▶ ACTIVITY:
Report the number of lines of the listing below containing the string "first", with nothing added.

○ ○ ○ ○ ○

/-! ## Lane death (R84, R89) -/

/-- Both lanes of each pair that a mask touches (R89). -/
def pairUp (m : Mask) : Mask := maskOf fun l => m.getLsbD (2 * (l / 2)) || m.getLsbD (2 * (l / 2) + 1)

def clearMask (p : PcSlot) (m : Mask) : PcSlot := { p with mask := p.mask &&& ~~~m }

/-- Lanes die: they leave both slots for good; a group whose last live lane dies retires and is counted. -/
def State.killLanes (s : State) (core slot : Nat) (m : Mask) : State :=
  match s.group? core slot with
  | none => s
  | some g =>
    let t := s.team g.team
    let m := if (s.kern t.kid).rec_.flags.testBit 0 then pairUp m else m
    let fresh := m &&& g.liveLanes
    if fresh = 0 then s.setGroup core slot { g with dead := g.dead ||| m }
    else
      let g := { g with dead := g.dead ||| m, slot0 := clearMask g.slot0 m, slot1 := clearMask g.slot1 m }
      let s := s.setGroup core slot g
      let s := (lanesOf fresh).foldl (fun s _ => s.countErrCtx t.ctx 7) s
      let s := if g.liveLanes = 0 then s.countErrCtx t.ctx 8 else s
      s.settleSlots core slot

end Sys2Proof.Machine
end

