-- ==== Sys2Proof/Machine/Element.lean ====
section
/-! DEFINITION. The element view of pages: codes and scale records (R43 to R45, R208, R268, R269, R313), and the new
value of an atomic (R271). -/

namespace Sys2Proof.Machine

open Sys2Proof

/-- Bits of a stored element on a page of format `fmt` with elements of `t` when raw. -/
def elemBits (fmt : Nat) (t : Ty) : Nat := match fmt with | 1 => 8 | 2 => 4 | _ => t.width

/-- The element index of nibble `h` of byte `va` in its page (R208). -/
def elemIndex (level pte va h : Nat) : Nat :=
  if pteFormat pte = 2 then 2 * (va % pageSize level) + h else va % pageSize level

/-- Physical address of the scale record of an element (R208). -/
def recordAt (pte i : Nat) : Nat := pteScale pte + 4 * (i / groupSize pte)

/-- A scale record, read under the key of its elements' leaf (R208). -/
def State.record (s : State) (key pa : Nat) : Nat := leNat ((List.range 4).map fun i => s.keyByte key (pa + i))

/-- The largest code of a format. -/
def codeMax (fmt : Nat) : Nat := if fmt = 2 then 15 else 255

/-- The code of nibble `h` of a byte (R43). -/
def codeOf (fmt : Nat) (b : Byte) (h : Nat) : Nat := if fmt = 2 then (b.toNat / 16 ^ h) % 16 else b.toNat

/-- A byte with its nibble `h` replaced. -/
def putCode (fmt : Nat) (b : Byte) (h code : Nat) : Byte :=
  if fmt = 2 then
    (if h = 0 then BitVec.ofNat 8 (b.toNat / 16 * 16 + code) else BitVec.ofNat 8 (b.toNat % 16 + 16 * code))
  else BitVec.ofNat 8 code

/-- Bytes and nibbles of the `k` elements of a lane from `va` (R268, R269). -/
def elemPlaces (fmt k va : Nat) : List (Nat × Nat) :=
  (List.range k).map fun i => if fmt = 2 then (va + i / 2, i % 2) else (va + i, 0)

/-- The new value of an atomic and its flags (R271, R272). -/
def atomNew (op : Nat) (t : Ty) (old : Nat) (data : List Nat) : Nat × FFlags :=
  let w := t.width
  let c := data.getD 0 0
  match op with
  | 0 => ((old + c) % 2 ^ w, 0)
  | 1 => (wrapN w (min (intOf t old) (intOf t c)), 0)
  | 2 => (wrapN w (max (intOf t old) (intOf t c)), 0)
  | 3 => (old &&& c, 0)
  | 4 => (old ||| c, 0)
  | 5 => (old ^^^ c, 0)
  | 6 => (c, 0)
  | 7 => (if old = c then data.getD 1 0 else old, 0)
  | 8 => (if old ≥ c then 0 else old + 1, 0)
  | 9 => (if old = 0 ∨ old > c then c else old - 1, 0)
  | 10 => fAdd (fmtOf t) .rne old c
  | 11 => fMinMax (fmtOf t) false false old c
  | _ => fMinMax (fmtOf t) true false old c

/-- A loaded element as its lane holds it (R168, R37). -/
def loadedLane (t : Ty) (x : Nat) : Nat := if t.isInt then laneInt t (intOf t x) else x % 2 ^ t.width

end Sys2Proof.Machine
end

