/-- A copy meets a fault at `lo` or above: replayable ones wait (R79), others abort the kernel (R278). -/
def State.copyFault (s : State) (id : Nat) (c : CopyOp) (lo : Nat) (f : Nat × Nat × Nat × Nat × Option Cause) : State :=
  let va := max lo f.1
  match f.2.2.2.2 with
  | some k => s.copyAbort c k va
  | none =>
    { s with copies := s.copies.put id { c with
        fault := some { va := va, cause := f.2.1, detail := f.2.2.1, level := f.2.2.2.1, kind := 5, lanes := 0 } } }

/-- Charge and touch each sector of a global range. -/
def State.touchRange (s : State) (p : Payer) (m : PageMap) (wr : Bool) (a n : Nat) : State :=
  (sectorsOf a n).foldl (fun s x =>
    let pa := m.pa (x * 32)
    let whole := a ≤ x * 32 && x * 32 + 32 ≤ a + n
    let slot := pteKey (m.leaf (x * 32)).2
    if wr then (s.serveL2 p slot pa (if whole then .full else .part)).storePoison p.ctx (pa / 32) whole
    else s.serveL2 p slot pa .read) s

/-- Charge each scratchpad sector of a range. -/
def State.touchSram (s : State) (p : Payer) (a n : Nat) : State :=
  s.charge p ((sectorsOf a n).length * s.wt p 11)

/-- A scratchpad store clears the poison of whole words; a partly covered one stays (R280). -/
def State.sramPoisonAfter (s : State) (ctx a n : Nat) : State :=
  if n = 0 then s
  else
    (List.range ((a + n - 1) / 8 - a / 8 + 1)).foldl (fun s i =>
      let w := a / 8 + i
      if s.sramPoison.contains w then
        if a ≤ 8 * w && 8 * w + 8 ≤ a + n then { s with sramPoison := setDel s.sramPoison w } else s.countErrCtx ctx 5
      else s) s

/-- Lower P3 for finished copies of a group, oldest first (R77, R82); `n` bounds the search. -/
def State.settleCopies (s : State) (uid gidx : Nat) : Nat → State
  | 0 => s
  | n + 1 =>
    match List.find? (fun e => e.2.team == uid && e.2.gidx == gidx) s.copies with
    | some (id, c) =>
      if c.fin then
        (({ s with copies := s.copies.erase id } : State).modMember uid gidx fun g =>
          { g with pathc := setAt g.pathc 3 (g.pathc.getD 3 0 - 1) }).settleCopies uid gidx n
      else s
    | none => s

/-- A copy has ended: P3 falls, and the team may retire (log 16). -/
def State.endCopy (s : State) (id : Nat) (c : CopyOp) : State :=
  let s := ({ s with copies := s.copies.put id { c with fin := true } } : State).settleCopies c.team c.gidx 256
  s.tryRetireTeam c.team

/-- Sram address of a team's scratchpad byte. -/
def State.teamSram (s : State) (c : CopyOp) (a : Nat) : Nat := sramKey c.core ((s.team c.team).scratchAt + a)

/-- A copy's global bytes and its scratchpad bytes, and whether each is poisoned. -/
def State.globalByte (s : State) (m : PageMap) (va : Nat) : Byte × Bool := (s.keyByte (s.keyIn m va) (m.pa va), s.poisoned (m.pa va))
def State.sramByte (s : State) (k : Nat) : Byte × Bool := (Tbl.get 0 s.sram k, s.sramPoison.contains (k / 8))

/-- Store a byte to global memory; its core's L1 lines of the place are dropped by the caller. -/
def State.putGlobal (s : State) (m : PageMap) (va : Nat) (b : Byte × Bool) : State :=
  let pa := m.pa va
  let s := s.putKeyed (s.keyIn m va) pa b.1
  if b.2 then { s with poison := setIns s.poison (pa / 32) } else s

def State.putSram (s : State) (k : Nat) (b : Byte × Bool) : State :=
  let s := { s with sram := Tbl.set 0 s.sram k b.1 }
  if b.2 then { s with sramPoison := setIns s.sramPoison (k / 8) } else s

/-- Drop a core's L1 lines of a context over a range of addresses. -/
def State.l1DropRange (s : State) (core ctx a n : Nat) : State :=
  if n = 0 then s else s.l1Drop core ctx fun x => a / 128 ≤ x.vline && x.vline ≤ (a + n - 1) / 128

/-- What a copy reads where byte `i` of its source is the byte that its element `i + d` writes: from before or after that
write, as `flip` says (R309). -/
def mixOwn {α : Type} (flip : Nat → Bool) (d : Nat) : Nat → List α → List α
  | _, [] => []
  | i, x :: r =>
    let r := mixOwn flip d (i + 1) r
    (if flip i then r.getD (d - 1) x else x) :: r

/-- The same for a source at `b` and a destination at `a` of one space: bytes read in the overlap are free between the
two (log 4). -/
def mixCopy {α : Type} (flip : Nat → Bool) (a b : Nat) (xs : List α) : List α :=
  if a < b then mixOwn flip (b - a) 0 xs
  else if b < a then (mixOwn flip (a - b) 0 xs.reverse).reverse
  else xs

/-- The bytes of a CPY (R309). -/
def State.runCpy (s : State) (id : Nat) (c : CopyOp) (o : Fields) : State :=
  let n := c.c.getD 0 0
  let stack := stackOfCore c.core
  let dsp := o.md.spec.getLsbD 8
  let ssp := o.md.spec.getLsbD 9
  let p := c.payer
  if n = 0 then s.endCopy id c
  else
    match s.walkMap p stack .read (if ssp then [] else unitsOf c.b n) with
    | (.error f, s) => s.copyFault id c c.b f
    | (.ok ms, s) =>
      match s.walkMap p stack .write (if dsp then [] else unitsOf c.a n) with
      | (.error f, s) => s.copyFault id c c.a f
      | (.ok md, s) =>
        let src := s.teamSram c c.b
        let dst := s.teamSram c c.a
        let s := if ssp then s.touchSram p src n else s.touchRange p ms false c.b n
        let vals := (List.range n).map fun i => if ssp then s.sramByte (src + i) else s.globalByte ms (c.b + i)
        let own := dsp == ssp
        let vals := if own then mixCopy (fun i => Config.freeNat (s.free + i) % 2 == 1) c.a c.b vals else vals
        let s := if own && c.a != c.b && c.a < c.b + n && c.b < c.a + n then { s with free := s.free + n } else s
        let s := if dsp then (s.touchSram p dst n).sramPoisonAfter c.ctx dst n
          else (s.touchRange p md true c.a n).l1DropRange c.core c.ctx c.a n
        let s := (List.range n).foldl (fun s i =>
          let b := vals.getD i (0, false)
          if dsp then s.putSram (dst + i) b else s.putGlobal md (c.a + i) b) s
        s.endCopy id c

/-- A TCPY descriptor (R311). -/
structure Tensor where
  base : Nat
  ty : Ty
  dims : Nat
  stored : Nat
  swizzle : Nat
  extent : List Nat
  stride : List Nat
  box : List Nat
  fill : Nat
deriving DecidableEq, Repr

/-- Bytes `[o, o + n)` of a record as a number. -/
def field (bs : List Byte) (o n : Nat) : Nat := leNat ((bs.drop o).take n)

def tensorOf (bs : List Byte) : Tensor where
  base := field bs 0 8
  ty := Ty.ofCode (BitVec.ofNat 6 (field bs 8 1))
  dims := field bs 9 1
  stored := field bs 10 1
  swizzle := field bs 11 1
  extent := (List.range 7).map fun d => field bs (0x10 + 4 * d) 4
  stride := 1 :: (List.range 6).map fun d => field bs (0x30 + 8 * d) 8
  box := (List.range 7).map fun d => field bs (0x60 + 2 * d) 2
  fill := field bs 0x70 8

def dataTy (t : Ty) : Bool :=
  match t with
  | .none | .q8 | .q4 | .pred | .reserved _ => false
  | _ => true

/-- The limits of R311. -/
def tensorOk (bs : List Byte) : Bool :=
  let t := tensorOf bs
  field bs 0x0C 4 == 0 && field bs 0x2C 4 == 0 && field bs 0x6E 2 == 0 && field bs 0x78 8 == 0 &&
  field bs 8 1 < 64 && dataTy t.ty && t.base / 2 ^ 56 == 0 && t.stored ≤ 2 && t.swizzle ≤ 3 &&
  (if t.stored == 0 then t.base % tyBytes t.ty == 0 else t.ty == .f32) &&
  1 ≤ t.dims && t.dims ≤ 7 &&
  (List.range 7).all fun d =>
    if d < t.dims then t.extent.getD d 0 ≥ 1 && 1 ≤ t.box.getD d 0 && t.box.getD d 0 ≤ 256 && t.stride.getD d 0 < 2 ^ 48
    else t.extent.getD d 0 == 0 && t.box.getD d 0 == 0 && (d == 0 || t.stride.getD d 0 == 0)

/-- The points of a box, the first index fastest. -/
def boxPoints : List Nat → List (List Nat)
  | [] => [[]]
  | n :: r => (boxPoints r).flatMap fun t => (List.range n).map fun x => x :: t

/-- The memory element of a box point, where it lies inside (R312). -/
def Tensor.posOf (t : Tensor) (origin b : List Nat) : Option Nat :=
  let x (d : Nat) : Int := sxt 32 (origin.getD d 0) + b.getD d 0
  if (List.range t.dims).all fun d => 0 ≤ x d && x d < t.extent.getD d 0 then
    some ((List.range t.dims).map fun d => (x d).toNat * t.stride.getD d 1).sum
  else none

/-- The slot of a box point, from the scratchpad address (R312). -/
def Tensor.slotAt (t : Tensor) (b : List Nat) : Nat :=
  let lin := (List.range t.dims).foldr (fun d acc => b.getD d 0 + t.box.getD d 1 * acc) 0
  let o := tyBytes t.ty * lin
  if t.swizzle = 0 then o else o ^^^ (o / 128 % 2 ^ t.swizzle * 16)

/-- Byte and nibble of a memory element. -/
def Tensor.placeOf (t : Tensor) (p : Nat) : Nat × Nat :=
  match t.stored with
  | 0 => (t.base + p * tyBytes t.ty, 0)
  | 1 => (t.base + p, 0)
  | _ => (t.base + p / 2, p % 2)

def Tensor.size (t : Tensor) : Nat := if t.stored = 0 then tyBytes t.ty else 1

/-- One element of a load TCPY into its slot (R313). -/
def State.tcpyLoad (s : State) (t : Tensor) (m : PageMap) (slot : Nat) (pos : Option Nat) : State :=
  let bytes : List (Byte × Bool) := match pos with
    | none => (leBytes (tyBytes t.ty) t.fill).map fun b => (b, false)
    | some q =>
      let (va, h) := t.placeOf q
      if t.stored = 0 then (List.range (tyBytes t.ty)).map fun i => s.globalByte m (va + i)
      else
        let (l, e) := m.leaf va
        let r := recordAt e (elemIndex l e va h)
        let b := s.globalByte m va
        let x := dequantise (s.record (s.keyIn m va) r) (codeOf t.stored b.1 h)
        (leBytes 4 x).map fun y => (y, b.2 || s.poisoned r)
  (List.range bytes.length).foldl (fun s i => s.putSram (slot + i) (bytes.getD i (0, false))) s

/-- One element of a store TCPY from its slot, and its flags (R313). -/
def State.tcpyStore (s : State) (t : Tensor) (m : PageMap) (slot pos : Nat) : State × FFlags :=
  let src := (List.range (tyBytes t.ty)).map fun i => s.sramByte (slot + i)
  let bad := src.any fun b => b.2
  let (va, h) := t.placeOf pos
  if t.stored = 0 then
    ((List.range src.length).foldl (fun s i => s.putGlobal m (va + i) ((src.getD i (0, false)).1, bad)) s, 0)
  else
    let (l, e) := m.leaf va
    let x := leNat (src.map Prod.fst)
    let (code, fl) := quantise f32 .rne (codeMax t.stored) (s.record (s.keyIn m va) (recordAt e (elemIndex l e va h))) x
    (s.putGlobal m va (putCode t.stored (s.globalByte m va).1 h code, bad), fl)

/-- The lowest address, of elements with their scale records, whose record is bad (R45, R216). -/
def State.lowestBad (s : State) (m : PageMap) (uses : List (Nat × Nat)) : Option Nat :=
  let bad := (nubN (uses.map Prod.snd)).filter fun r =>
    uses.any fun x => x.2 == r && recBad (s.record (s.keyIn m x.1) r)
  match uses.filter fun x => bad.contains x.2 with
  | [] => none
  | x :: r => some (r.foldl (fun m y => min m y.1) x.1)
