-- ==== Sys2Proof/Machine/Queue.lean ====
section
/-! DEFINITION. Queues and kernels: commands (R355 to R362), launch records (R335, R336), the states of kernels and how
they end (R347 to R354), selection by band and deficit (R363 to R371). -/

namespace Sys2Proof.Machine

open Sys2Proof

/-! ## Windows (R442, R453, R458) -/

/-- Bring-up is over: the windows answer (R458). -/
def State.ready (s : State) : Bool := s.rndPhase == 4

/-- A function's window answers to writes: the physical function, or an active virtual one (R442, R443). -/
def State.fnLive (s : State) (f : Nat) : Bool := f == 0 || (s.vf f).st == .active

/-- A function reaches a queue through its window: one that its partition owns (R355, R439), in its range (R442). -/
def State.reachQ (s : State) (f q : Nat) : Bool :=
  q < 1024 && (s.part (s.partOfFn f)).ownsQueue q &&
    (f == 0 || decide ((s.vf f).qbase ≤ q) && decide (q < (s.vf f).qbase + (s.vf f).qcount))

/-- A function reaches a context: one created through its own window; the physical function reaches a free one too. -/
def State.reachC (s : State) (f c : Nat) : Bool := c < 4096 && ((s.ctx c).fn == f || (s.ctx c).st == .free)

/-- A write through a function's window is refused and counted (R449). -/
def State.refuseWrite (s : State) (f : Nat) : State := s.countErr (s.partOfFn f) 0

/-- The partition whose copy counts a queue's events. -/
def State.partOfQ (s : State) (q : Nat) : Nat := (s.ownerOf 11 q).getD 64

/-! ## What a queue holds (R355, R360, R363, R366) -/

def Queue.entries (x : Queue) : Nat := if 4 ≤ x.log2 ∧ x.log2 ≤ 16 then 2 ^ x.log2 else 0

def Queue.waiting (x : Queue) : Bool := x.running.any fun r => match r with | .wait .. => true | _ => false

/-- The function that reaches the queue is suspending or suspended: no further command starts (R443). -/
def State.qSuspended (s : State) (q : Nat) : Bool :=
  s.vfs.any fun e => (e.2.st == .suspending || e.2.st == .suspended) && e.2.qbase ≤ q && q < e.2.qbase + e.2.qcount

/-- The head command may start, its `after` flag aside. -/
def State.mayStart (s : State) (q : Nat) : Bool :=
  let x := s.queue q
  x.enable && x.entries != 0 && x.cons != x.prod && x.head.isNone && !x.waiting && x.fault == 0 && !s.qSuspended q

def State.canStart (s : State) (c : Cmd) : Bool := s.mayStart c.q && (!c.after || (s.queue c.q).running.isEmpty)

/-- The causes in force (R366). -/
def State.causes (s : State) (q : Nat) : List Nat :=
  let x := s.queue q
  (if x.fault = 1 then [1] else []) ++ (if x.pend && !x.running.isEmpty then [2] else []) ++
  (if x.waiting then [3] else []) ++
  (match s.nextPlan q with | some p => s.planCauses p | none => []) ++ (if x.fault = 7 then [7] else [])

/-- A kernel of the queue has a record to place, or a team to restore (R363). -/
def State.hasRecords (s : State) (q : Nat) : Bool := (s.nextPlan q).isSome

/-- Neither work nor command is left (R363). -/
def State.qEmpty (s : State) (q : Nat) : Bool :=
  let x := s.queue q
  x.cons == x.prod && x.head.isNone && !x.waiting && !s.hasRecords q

○ ○ ○ ○ ○

▶ SOLUTION TO THIS PROBLEM:
2